The value of `int_(-1)^(1)(x-[x])dx`, (where [.] denotes greatest integer function)is

To solve the integral \( \int_{-1}^{1} (x - [x]) \, dx \), where \([x]\) denotes the greatest integer function, we can break it down step by step. ### Step 1: Understanding the Function The function \( x - [x] \) represents the fractional part of \( x \). This function behaves differently depending on the interval in which \( x \) lies.
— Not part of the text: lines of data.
-- ==== Sys2Proof/Machine/Flags.lean ====
section
/-! DEFINITION. The STATUS register (R21), the codes and context of the errors (R156, R157), and the two ways a
command ends (R160, R161). -/

namespace Sys2Proof.Machine

/-- BUSY, bit 0 of STATUS (R21). -/
def stBusy (st : Word) : Bool := st.getLsbD 0

/-- DONE, bit 1 of STATUS (R21). -/
def stDone (st : Word) : Bool := st.getLsbD 1

/-- ERR, bit 2 of STATUS (R21). -/
def stErr (st : Word) : Bool := st.getLsbD 2

/-- RES, bit 3 of STATUS (R21). -/
def stRes (st : Word) : Bool := st.getLsbD 3

/-- ERRCODE, bits [15:8] of STATUS (R21). -/
def stErrCode (st : Word) : Byte := st.extractLsb' 8 8

/-- ERRSUB, bits [23:16] of STATUS (R21). -/
def stErrSub (st : Word) : Byte := st.extractLsb' 16 8

/-- A STATUS word of its fields; bits [31:24] and [7:4] are zero (R21). -/
def statusWord (sub code : Byte) (res err done busy : Bool) : Word :=
  0#8 ++ sub ++ code ++ 0#4 ++ BitVec.ofBool res ++ BitVec.ofBool err ++ BitVec.ofBool done ++ BitVec.ofBool busy

/-- STATUS while a command runs (R23). -/
def statusBusy : Word := statusWord 0#8 0#8 false false false true

/-- STATUS after a command without error (R161). -/
def statusOk (res : Bool) : Word := statusWord 0#8 0#8 res false true false

/-- ERRCODE of an error (R156). -/
def Err.code : Err → Byte
  | .notConnectedBlock | .notConnectedDriver => 1#8
  | .timeoutReady | .timeoutAnswerWait _ | .timeoutResponseSlot _ | .timeoutStreamAck | .timeoutTransport _ => 2#8
  | .crcSpi _ _ | .crcModbus _ _ => 3#8
  | .txAccessViolation _ _ | .txInvalidAddress _ _ | .txCommandNotFound _ _ | .txWriteDisabled _ _
  | .txCrcFailed _ _ | .txExecError _ _ | .txUnknown _ _ | .weVerify | .echoMismatch _ | .sensorFailureFf _
  | .unknownCanId _ | .noConfigAnswer | .unexpectedAnswer _ _ | .fifoOverflow _ => 4#8
  | .unsupportedOpcode | .idOverlapSelf _ | .idOverlapOther _ _ | .invalidResetType _ | .badConn | .badDescriptor
  | .sizeZero _ | .sizeTooLarge _ _ | .addressRange _ _ | .notMaster | .notRegistered | .wrongKind | .devtypeUnset
  | .fifoEmpty | .reservedBits | .portBusy | .bufTooSmall _ => 5#8
  | .busEvent => 6#8

/-- ERRSUB of an error (R157). -/
def Err.sub : Err → Byte
  | .notConnectedBlock => 1#8
  | .notConnectedDriver => 2#8
  | .timeoutReady => 1#8
  | .timeoutAnswerWait _ => 2#8
  | .timeoutResponseSlot _ => 3#8
  | .timeoutStreamAck => 4#8
  | .timeoutTransport _ => 5#8
  | .crcSpi _ _ => 1#8
  | .crcModbus _ _ => 2#8
  | .txAccessViolation _ _ => 1#8
  | .txInvalidAddress _ _ => 2#8
  | .txCommandNotFound _ _ => 3#8
  | .txWriteDisabled _ _ => 4#8
  | .txCrcFailed _ _ => 5#8
  | .txExecError _ _ => 6#8
  | .txUnknown _ _ => 7#8
  | .weVerify => 8#8
  | .echoMismatch _ => 9#8
  | .sensorFailureFf _ => 10#8
  | .unknownCanId _ => 11#8
  | .noConfigAnswer => 12#8
  | .unexpectedAnswer _ _ => 13#8
  | .fifoOverflow _ => 14#8
  | .unsupportedOpcode => 1#8
  | .idOverlapSelf _ => 2#8
  | .idOverlapOther _ _ => 3#8
  | .invalidResetType _ => 4#8
  | .badConn => 5#8
  | .badDescriptor => 6#8
  | .sizeZero _ => 7#8
  | .sizeTooLarge _ _ => 8#8
  | .addressRange _ _ => 9#8
  | .notMaster => 10#8
  | .notRegistered => 11#8
  | .wrongKind => 12#8
  | .devtypeUnset => 13#8
  | .fifoEmpty => 14#8
  | .reservedBits => 15#8
  | .portBusy => 16#8
  | .bufTooSmall _ => 17#8
  | .busEvent => 1#8

/-- ERRADDR of an error (R157); 0 where the table gives none (log 21). -/
def Err.addr : Err → Word
  | .crcSpi a _ | .crcModbus a _ | .txAccessViolation a _ | .txInvalidAddress a _ | .txCommandNotFound a _
  | .txWriteDisabled a _ | .txCrcFailed a _ | .txExecError a _ | .txUnknown a _ | .unexpectedAnswer a _
  | .sizeTooLarge a _ | .addressRange a _ => a
  | .echoMismatch id | .sensorFailureFf id | .unknownCanId id | .fifoOverflow id => id
  | .idOverlapSelf rx | .idOverlapOther rx _ => rx
  | .invalidResetType t => t
  | .sizeZero a => a
  | .notConnectedBlock | .notConnectedDriver | .timeoutReady | .timeoutAnswerWait _ | .timeoutResponseSlot _
  | .timeoutStreamAck | .timeoutTransport _ | .weVerify | .noConfigAnswer | .unsupportedOpcode | .badConn
  | .badDescriptor | .notMaster | .notRegistered | .wrongKind | .devtypeUnset | .fifoEmpty | .reservedBits
  | .portBusy | .bufTooSmall _ | .busEvent => 0#32

/-- ERRSIZE of an error (R157); 0 where the table gives none (log 21). -/
def Err.size : Err → Word
  | .crcSpi _ n | .crcModbus _ n | .txAccessViolation _ n | .txInvalidAddress _ n | .txCommandNotFound _ n
  | .txWriteDisabled _ n | .txCrcFailed _ n | .txExecError _ n | .txUnknown _ n | .unexpectedAnswer _ n
  | .sizeTooLarge _ n | .addressRange _ n | .bufTooSmall n => n
  | .echoMismatch _ | .sensorFailureFf _ | .unknownCanId _ | .fifoOverflow _ => 8#32
  | .idOverlapOther _ slot => slot.setWidth 32
  | .idOverlapSelf _ | .invalidResetType _ | .sizeZero _
  | .notConnectedBlock | .notConnectedDriver | .timeoutReady | .timeoutAnswerWait _ | .timeoutResponseSlot _
  | .timeoutStreamAck | .timeoutTransport _ | .weVerify | .noConfigAnswer | .unsupportedOpcode | .badConn
  | .badDescriptor | .notMaster | .notRegistered | .wrongKind | .devtypeUnset | .fifoEmpty | .reservedBits
  | .portBusy | .busEvent => 0#32

/-- ERRINFO[0] of an error: the "likely disconnected" flag of a Timeout (R157). -/
def Err.flag : Err → Bool
  | .timeoutAnswerWait f | .timeoutResponseSlot f | .timeoutTransport f => f
  | .timeoutReady | .timeoutStreamAck
  | .notConnectedBlock | .notConnectedDriver | .crcSpi _ _ | .crcModbus _ _ | .txAccessViolation _ _
  | .txInvalidAddress _ _ | .txCommandNotFound _ _ | .txWriteDisabled _ _ | .txCrcFailed _ _ | .txExecError _ _
  | .txUnknown _ _ | .weVerify | .echoMismatch _ | .sensorFailureFf _ | .unknownCanId _ | .noConfigAnswer
  | .unexpectedAnswer _ _ | .fifoOverflow _ | .unsupportedOpcode | .idOverlapSelf _ | .idOverlapOther _ _
  | .invalidResetType _ | .badConn | .badDescriptor | .sizeZero _ | .sizeTooLarge _ _ | .addressRange _ _
  | .notMaster | .notRegistered | .wrongKind | .devtypeUnset | .fifoEmpty | .reservedBits | .portBusy
  | .bufTooSmall _ | .busEvent => false

/-- STATUS after a command with an error (R160). -/
def statusError (e : Err) : Word := statusWord e.sub e.code false true true false

/-- ERRINFO of an error (R22, R160). -/
def errInfoWord (e : Err) : Word := (BitVec.ofBool e.flag).setWidth 32

/-- BUSY of the state. -/
def State.busy (s : State) : Bool := stBusy s.status

/-- The start of a command (R23), at its beginning and so in no port call. -/
def State.start (s : State) (w : Word) : State :=
  { s with cmd := w, status := statusBusy, result0 := 0#32, result1 := 0#32, errAddr := 0#32, errSize := 0#32
           errInfo := 0#32, stuck := false }

/-- The end of a command without error (R161). -/
def State.endOk (s : State) (res : Bool) : State := { s with status := statusOk res }

/-- The error completion of R160, the block's only exception entry: there is no handler and no return from it
(R162); the report stays until the next command starts. -/
def State.endErr (s : State) (e : Err) : State :=
  { s with status := statusError e, errAddr := e.addr, errSize := e.size, errInfo := errInfoWord e }

/-- A command stuck in a port call that never returns (R187): it does not end, and BUSY stays as it is. -/
def State.hang (s : State) : State := { s with stuck := true }

end Sys2Proof.Machine
end

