-- ==== Sys2Proof/Certificates/Slice0/Obligations.lean ====
section
/-! DEFINITION. The statements for the provers. -/

section
open Sys2Proof Sys2Proof.Machine

/-! ### Encodings -/

/-- Words written out from the tables of R69 and R78 (the first three are the examples of R73) decode to the commands
they stand for, and a reserved one is rejected. -/
def Obligations.CommandWordsDecodeAsTheMapSays : Prop :=
  decode (.cmd 0x00010001#32) = .ok (.openConn 0#8 true)
    ∧ decode (.cmd 0x00000111#32) = .ok (.rdreg 1#8)
    ∧ decode (.cmd 0x00000020#32) = .ok .crc16
    ∧ decode (.cmd 0x00020516#32) = .ok (.reset 5#8 true)
    ∧ decode (.cmd 0x00000330#32) = .ok (.canrd 3#8)
    ∧ decode (.cmd 0x00010042#32) = .ok (.stream 0#8 true)
    ∧ decode (.wire [0x05#8, 0x44#8, 0x06#8, 0xD2#8, 0xC3#8]) = .ok (.mbSendOpcode 0x05#8 0x06#8)
    ∧ decode (.cmd 0x00000022#32) = .error .unsupportedOpcode
    ∧ decode (.cmd 0x00040020#32) = .error .reservedBits

/-- Decoding the encoding of any well-formed instruction gives it back, every field at every value (R65, R69, R78). -/
def Obligations.DecodingAnEncodingGivesItBack : Prop :=
  ∀ i : Instr, i.wf = true → decode (encode i) = .ok i

/-- Every code that decodes is the encoding of the well-formed instruction it decodes to: no two codes mean one
instruction, and no code means two (R65, R66, R69, R78). -/
def Obligations.EncodingADecodedCodeGivesItBack : Prop :=
  ∀ (b : Code) (i : Instr), decode b = .ok i → i.wf = true ∧ encode i = b

/-- The OP values of the command map (R69). -/
def Sys2Proof.Machine.listedOpcodes : List Byte :=
  [0x01#8, 0x02#8, 0x03#8, 0x04#8, 0x05#8, 0x06#8, 0x07#8, 0x08#8, 0x09#8, 0x0A#8]
    ++ [0x10#8, 0x11#8, 0x12#8, 0x13#8, 0x14#8, 0x15#8, 0x16#8, 0x20#8, 0x21#8]
    ++ [0x30#8, 0x31#8, 0x32#8, 0x40#8, 0x41#8, 0x42#8, 0x43#8, 0x44#8, 0x45#8, 0x46#8]

/-- The host has no pending item that acts before the running command ends. -/
def Sys2Proof.Machine.hostWaits (s : State) : Prop := ∀ x ∈ s.hostq.head?, x.preempts = false

/-- R67: a started command whose OP is not in the command map ends in the next step with UNSUPPORTED_OPCODE, sub-code
1 of class 5, and no state other than STATUS changes. -/
def Obligations.UnlistedOpcodeEndsUnsupported : Prop :=
  ∀ (s : State) (v : Word), s.wire = none → hostWaits s → cmdReserved v = 0#14 → cmdOp v ∉ listedOpcodes →
    step (s.start v) = .next { s.start v with status := 0x00010506#32 }

/-- R66 for the CMD word: a reserved bit, an unused flag or an unused CONN that is set ends the started command with
RESERVED_BITS, sub-code 15 of class 5, and no state other than STATUS changes. -/
def Obligations.ReservedFieldsEndReservedBits : Prop :=
  ∀ (s : State) (v : Word), s.wire = none → hostWaits s →
    (cmdReserved v ≠ 0#14
      ∨ (cmdOp v ∈ listedOpcodes ∧ cmdE v = true ∧ cmdOp v ∉ [0x01#8, 0x06#8, 0x0A#8, 0x14#8, 0x42#8])
      ∨ (cmdOp v ∈ listedOpcodes ∧ cmdB v = true ∧ cmdOp v ≠ 0x16#8)
      ∨ (cmdConn v ≠ 0#8 ∧ cmdOp v ∈ [0x20#8, 0x21#8])) →
    step (s.start v) = .next { s.start v with status := 0x000F0506#32 }

/-- A step of a running command is the meaning of the decoded instruction, in the state with the Modbus latch taken
(which is the state itself for a host command), unless it is stuck in a port call (R187; log 6); DEDUCED from R16 and
R17, with one command as one step (log 8). -/
def Obligations.StepRunsTheDecodedCommand : Prop :=
  ∀ (s : State) (i : Instr), s.busy = true → s.stuck = false → hostWaits s → decode s.code = .ok i →
    step s = exec i s.fetched ∧ (s.wire = none → s.code = .cmd s.cmd ∧ s.fetched = s)
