-- ==== Sys2Proof/Laws/Cmd.lean ====
section
/-! SUPPORT. The laws of computations: what a run of a composite gives in terms of the runs of its parts, and two
judgements carried through every composite: `Keeps R`, every run relates its start and end states by `R`; `Triple`,
every run from `P` ends in `Q` or `E`. -/

namespace Sys2Proof.Machine

variable {α β : Type}

/-! ### Runs of composites -/

theorem cmd_pure (a : α) (s : State) : (pure a : Cmd α) s = .ok a s := rfl

theorem cmd_get (s : State) : (get : Cmd State) s = .ok s s := rfl

theorem cmd_modify (f : State → State) (s : State) : (modify f : Cmd PUnit) s = .ok ⟨⟩ (f s) := rfl

theorem cmd_bind (m : Cmd α) (f : α → Cmd β) (s : State) :
    (m >>= f) s = match m s with
      | .ok a t => f a t
      | .error e t => .error e t := by
  show EStateM.bind m f s = _
  unfold EStateM.bind
  cases m s <;> rfl

theorem cmd_bind_ok {m : Cmd α} {f : α → Cmd β} {s t : State} {a : α} (h : m s = .ok a t) : (m >>= f) s = f a t := by
  rw [cmd_bind, h]

theorem cmd_bind_error {m : Cmd α} {f : α → Cmd β} {s t : State} {e : Stop} (h : m s = .error e t) :
    (m >>= f) s = .error e t := by
  rw [cmd_bind, h]

/-- From a value of a composite: the values of its parts. -/
theorem cmd_bind_eq_ok {m : Cmd α} {f : α → Cmd β} {s t : State} {b : β} (h : (m >>= f) s = .ok b t) :
    ∃ a u, m s = .ok a u ∧ f a u = .ok b t := by
  rw [cmd_bind] at h
  cases hm : m s with
  | ok a u => rw [hm] at h; exact ⟨a, u, rfl, h⟩
  | error e u => rw [hm] at h; cases h

/-- From a stop of a composite: one of its parts stopped. -/
theorem cmd_bind_eq_error {m : Cmd α} {f : α → Cmd β} {s t : State} {e : Stop} (h : (m >>= f) s = .error e t) :
    m s = .error e t ∨ ∃ a u, m s = .ok a u ∧ f a u = .error e t := by
  rw [cmd_bind] at h
  cases hm : m s with
  | ok a u => rw [hm] at h; exact .inr ⟨a, u, rfl, h⟩
  | error e' u => rw [hm] at h; cases h; exact .inl rfl

theorem check_none (s : State) : check none s = .ok () s := rfl

theorem check_some (e : Err) (s : State) : check (some e) s = .error (.err e) s := rfl

theorem local_bind (m : Local α) (f : α → Local β) (s : State) :
    (m >>= f) s = match m s with
      | .ok a t => f a t
      | .error e t => .error e t := by
  show EStateM.bind m f s = _
  unfold EStateM.bind
  cases m s <;> rfl

theorem checkLocal_none (s : State) : checkLocal none s = .ok () s := rfl

theorem checkLocal_some (e : Err) (s : State) : checkLocal (some e) s = .error e s := rfl

/-! ### Relations every run keeps -/

/-- Every run of `m`, to whatever end, relates its start and end states by `R`. -/
def Keeps (R : State → State → Prop) (m : Cmd α) : Prop :=
  ∀ s, match m s with
    | .ok _ t => R s t
    | .error _ t => R s t

/-- A relation that holds of no change and of one change after another. -/
structure Steps (R : State → State → Prop) : Prop where
  refl : ∀ s, R s s
  trans : ∀ {s t u}, R s t → R t u → R s u

variable {R : State → State → Prop}

theorem Keeps.ok {m : Cmd α} (h : Keeps R m) {s t : State} {a : α} (e : m s = .ok a t) : R s t := by
  have := h s; rw [e] at this; exact this

theorem Keeps.error {m : Cmd α} (h : Keeps R m) {s t : State} {x : Stop} (e : m s = .error x t) : R s t := by
  have := h s; rw [e] at this; exact this

theorem keeps_of {m : Cmd α} (h : ∀ s t, (∀ a, m s = .ok a t → R s t) ∧ (∀ e, m s = .error e t → R s t)) :
    Keeps R m := by
  intro s
  cases hm : m s with
  | ok a t => exact (h s t).1 a hm
  | error e t => exact (h s t).2 e hm

theorem Keeps.mono {R' : State → State → Prop} {m : Cmd α} (h : Keeps R m) (hr : ∀ s t, R s t → R' s t) :
    Keeps R' m := by
  intro s
  have := h s
  cases hm : m s with
  | ok a t => rw [hm] at this; exact hr s t this
  | error e t => rw [hm] at this; exact hr s t this

theorem keeps_pure (hR : Steps R) (a : α) : Keeps R (pure a : Cmd α) := fun s => hR.refl s

theorem keeps_raise (hR : Steps R) (e : Err) : Keeps R (raise e : Cmd α) := fun s => hR.refl s

theorem keeps_stopFault (hR : Steps R) (f : Fault) : Keeps R (stopFault f : Cmd α) := fun s => hR.refl s

theorem keeps_get (hR : Steps R) : Keeps R (get : Cmd State) := fun s => hR.refl s

theorem keeps_modify {f : State → State} (h : ∀ s, R s (f s)) : Keeps R (modify f : Cmd PUnit) := fun s => h s

theorem keeps_check (hR : Steps R) (o : Option Err) : Keeps R (check o) := by
  cases o
  · exact fun s => hR.refl s
  · exact fun s => hR.refl s

theorem keeps_bind (hR : Steps R) {m : Cmd α} {f : α → Cmd β} (hm : Keeps R m) (hf : ∀ a, Keeps R (f a)) :
    Keeps R (m >>= f) := by
  intro s
  rw [cmd_bind]
  have h1 := hm s
  cases h : m s with
  | error e t => rw [h] at h1; exact h1
  | ok a t =>
    rw [h] at h1
    have h2 := hf a t
    simp only
    cases h' : f a t with
    | ok b u => rw [h'] at h2; exact hR.trans h1 h2
    | error e u => rw [h'] at h2; exact hR.trans h1 h2

/-- A composite that reads the state first. -/
theorem keeps_get_bind {f : State → Cmd β} (h : ∀ a, Keeps R (f a)) : Keeps R (get >>= f) := fun s => h s s

/-- A composite that reads the state first and is judged from that very state. -/
theorem keeps_get_at {f : State → Cmd β} (h : ∀ s, match f s s with | .ok _ t => R s t | .error _ t => R s t) :
    Keeps R (get >>= f) := fun s => h s

theorem keeps_catchErr (hR : Steps R) {m : Cmd α} {h : Err → Cmd α} (hm : Keeps R m) (hh : ∀ e, Keeps R (h e)) :
    Keeps R (catchErr m h) := by
  intro s
  unfold catchErr
  have h1 := hm s
  cases hs : m s with
  | ok a t => rw [hs] at h1; exact h1
  | error x t =>
    rw [hs] at h1
    cases x with
    | fault f => exact h1
    | stuck => exact h1
    | err e =>
      have h2 := hh e t
      simp only
      cases h' : h e t with
      | ok b u => rw [h'] at h2; exact hR.trans h1 h2
      | error y u => rw [h'] at h2; exact hR.trans h1 h2

theorem keeps_attempt {m : Cmd α} (hm : Keeps R m) : Keeps R (attempt m) := by
  intro s
  unfold attempt
  have h1 := hm s
  cases hs : m s with
  | ok a t => rw [hs] at h1; exact h1
  | error x t =>
    rw [hs] at h1
    cases x <;> exact h1

theorem keeps_ite {p : Prop} [Decidable p] {m m' : Cmd α} (h : p → Keeps R m) (h' : ¬p → Keeps R m') :
    Keeps R (if p then m else m') := by
  split
  · exact h ‹_›
  · exact h' ‹_›

/-- A port call changes the state by `note` only. -/
theorem keeps_portCall (hR : Steps R) (hn : ∀ s c a, R s (s.note c a)) (call : PortCall) (ans : Draw → PortAnswer)
    (val : Draw → α) : Keeps R (portCall call ans val) := by
  intro s
  unfold portCall
  cases s.nextDraw with
  | none => exact hn s call _
  | some d => cases hd : d.fate <;> simp only [hd] <;> exact hn s call _

theorem keeps_hbufData (hR : Steps R) (n : Nat) : Keeps R (hbufData n) := by
  intro s
  unfold hbufData
  cases mreadBytes s.hbuf 0 n <;> exact hR.refl s

theorem keeps_inbufData (hR : Steps R) (c : Slot) (off m : Nat) : Keeps R (inbufData c off m) := by
  intro s
  unfold inbufData
  cases mreadBytes (s.conn c).inbuf.mem off m <;> exact hR.refl s

theorem keeps_likelyDisconnected (hR : Steps R) : Keeps R likelyDisconnected := fun s => hR.refl s

/-! ### What every run ends in -/

/-- Every run of `m` from a state of `P` ends with a value in `Q`, or stops in `E`. -/
def Triple (P : State → Prop) (m : Cmd α) (Q : α → State → Prop) (E : Stop → State → Prop) : Prop :=
  ∀ s, P s → match m s with
    | .ok a t => Q a t
    | .error e t => E e t

variable {P : State → Prop} {Q : α → State → Prop} {E : Stop → State → Prop}

theorem Triple.ok {m : Cmd α} (h : Triple P m Q E) {s t : State} {a : α} (hp : P s) (e : m s = .ok a t) : Q a t := by
  have := h s hp; rw [e] at this; exact this

theorem Triple.error {m : Cmd α} (h : Triple P m Q E) {s t : State} {x : Stop} (hp : P s) (e : m s = .error x t) :
    E x t := by
  have := h s hp; rw [e] at this; exact this

theorem Triple.weaken {P' : State → Prop} {Q' : α → State → Prop} {E' : Stop → State → Prop} {m : Cmd α}
    (h : Triple P m Q E) (hP : ∀ s, P' s → P s) (hQ : ∀ a t, Q a t → Q' a t) (hE : ∀ e t, E e t → E' e t) :
    Triple P' m Q' E' := by
  intro s hp
  have := h s (hP s hp)
  cases hm : m s with
  | ok a t => rw [hm] at this; exact hQ a t this
  | error e t => rw [hm] at this; exact hE e t this

theorem triple_pure {a : α} (h : ∀ s, P s → Q a s) : Triple P (pure a) Q E := fun s hp => h s hp

theorem triple_raise {e : Err} (h : ∀ s, P s → E (.err e) s) : Triple P (raise e) Q E := fun s hp => h s hp

theorem triple_modify {f : State → State} {Q : PUnit → State → Prop} (h : ∀ s, P s → Q ⟨⟩ (f s)) :
    Triple P (modify f) Q E := fun s hp => h s hp

theorem triple_bind {Q' : β → State → Prop} {m : Cmd α} {f : α → Cmd β} (hm : Triple P m Q E)
    (hf : ∀ a, Triple (Q a) (f a) Q' E) : Triple P (m >>= f) Q' E := by
  intro s hp
  rw [cmd_bind]
  have h1 := hm s hp
  cases h : m s with
  | error e t => rw [h] at h1; exact h1
  | ok a t => rw [h] at h1; exact hf a t h1

theorem triple_get_bind {Q' : β → State → Prop} {f : State → Cmd β}
    (h : ∀ s, P s → match f s s with | .ok a t => Q' a t | .error e t => E e t) : Triple P (get >>= f) Q' E :=
  fun s hp => h s hp

theorem triple_catchErr {m : Cmd α} {h : Err → Cmd α} {E' : Stop → State → Prop} (hm : Triple P m Q E')
    (hh : ∀ e, Triple (E' (.err e)) (h e) Q E) (hf : ∀ f t, E' (.fault f) t → E (.fault f) t)
    (hs : ∀ t, E' .stuck t → E .stuck t) : Triple P (catchErr m h) Q E := by
  intro s hp
  unfold catchErr
  have h1 := hm s hp
  cases hm' : m s with
  | ok a t => rw [hm'] at h1; exact h1
  | error x t =>
    rw [hm'] at h1
    cases x with
    | fault f => exact hf f t h1
    | stuck => exact hs t h1
    | err e => exact hh e t h1

end Sys2Proof.Machine
end

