/-! ### `State.setDomain` -/

@[simp] theorem State.setDomain_cfg (s : State) (q : Byte) (d : Domain) : (s.setDomain q d).cfg = s.cfg := rfl
@[simp] theorem State.setDomain_cmd (s : State) (q : Byte) (d : Domain) : (s.setDomain q d).cmd = s.cmd := rfl
@[simp] theorem State.setDomain_arg0 (s : State) (q : Byte) (d : Domain) : (s.setDomain q d).arg0 = s.arg0 := rfl
@[simp] theorem State.setDomain_arg1 (s : State) (q : Byte) (d : Domain) : (s.setDomain q d).arg1 = s.arg1 := rfl
@[simp] theorem State.setDomain_arg2 (s : State) (q : Byte) (d : Domain) : (s.setDomain q d).arg2 = s.arg2 := rfl
@[simp] theorem State.setDomain_arg3 (s : State) (q : Byte) (d : Domain) : (s.setDomain q d).arg3 = s.arg3 := rfl
@[simp] theorem State.setDomain_status (s : State) (q : Byte) (d : Domain) : (s.setDomain q d).status = s.status := rfl
@[simp] theorem State.setDomain_result0 (s : State) (q : Byte) (d : Domain) : (s.setDomain q d).result0 = s.result0 := rfl
@[simp] theorem State.setDomain_result1 (s : State) (q : Byte) (d : Domain) : (s.setDomain q d).result1 = s.result1 := rfl
@[simp] theorem State.setDomain_errAddr (s : State) (q : Byte) (d : Domain) : (s.setDomain q d).errAddr = s.errAddr := rfl
@[simp] theorem State.setDomain_errSize (s : State) (q : Byte) (d : Domain) : (s.setDomain q d).errSize = s.errSize := rfl
@[simp] theorem State.setDomain_errInfo (s : State) (q : Byte) (d : Domain) : (s.setDomain q d).errInfo = s.errInfo := rfl
@[simp] theorem State.setDomain_stuck (s : State) (q : Byte) (d : Domain) : (s.setDomain q d).stuck = s.stuck := rfl
@[simp] theorem State.setDomain_hbuf (s : State) (q : Byte) (d : Domain) : (s.setDomain q d).hbuf = s.hbuf := rfl
@[simp] theorem State.setDomain_conns (s : State) (q : Byte) (d : Domain) : (s.setDomain q d).conns = s.conns := rfl
@[simp] theorem State.setDomain_descs (s : State) (q : Byte) (d : Domain) : (s.setDomain q d).descs = s.descs := rfl
@[simp] theorem State.setDomain_domains (s : State) (q : Byte) (d : Domain) : (s.setDomain q d).domains = if d = emptyDomain then terase s.domains q.toNat else tset s.domains q.toNat d := rfl
@[simp] theorem State.setDomain_wire (s : State) (q : Byte) (d : Domain) : (s.setDomain q d).wire = s.wire := rfl
@[simp] theorem State.setDomain_hostq (s : State) (q : Byte) (d : Domain) : (s.setDomain q d).hostq = s.hostq := rfl
@[simp] theorem State.setDomain_readData (s : State) (q : Byte) (d : Domain) : (s.setDomain q d).readData = s.readData := rfl
@[simp] theorem State.setDomain_oracle (s : State) (q : Byte) (d : Domain) : (s.setDomain q d).oracle = s.oracle := rfl
@[simp] theorem State.setDomain_draws (s : State) (q : Byte) (d : Domain) : (s.setDomain q d).draws = s.draws := rfl
@[simp] theorem State.setDomain_trace (s : State) (q : Byte) (d : Domain) : (s.setDomain q d).trace = s.trace := rfl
Specifically: - For \( x \) in the interval \([-1, 0)\), \([x] = -1\), so \( x - [x] = x + 1 \). - For \( x \) in the interval \([0, 1)\), \([x] = 0\), so \( x - [x] = x \). ### Step 2: Splitting the Integral We can split the integral into two parts based on the intervals identified: \[ \int_{-1}^{1} (x - [x]) \, dx = \int_{-1}^{0} (x + 1) \, dx + \int_{0}^{1} x \, dx \] ### Step 3: Calculating the First Integral Now we calculate the first integral: \[ \int_{-1}^{0} (x + 1) \, dx \] To evaluate this, we find the antiderivative: \[ \int (x + 1) \, dx = \frac{x^2}{2} + x \] Now we evaluate it from \(-1\) to \(0\): \[ \left[ \frac{x^2}{2} + x \right]_{-1}^{0} = \left( \frac{0^2}{2} + 0 \right) - \left( \frac{(-1)^2}{2} - 1 \right) = 0 - \left( \frac{1}{2} - 1 \right) = 0 - \left( -\frac{1}{2} \right) = \frac{1}{2} \] ### Step 4: Calculating the Second Integral Next, we calculate the second integral: \[ \int_{0}^{1} x \, dx \] The antiderivative is: \[ \int x \, dx = \frac{x^2}{2} \] Now we evaluate it from \(0\) to \(1\): \[ \left[ \frac{x^2}{2} \right]_{0}^{1} = \frac{1^2}{2} - \frac{0^2}{2} = \frac{1}{2} - 0 = \frac{1}{2} \] ### Step 5: Adding the Results Now we add the results of both integrals: \[ \int_{-1}^{1} (x - [x]) \, dx = \frac{1}{2} + \frac{1}{2} = 1 \] ### Final Answer Thus, the value of the integral \( \int_{-1}^{1} (x - [x]) \, dx \) is \( \boxed{1} \).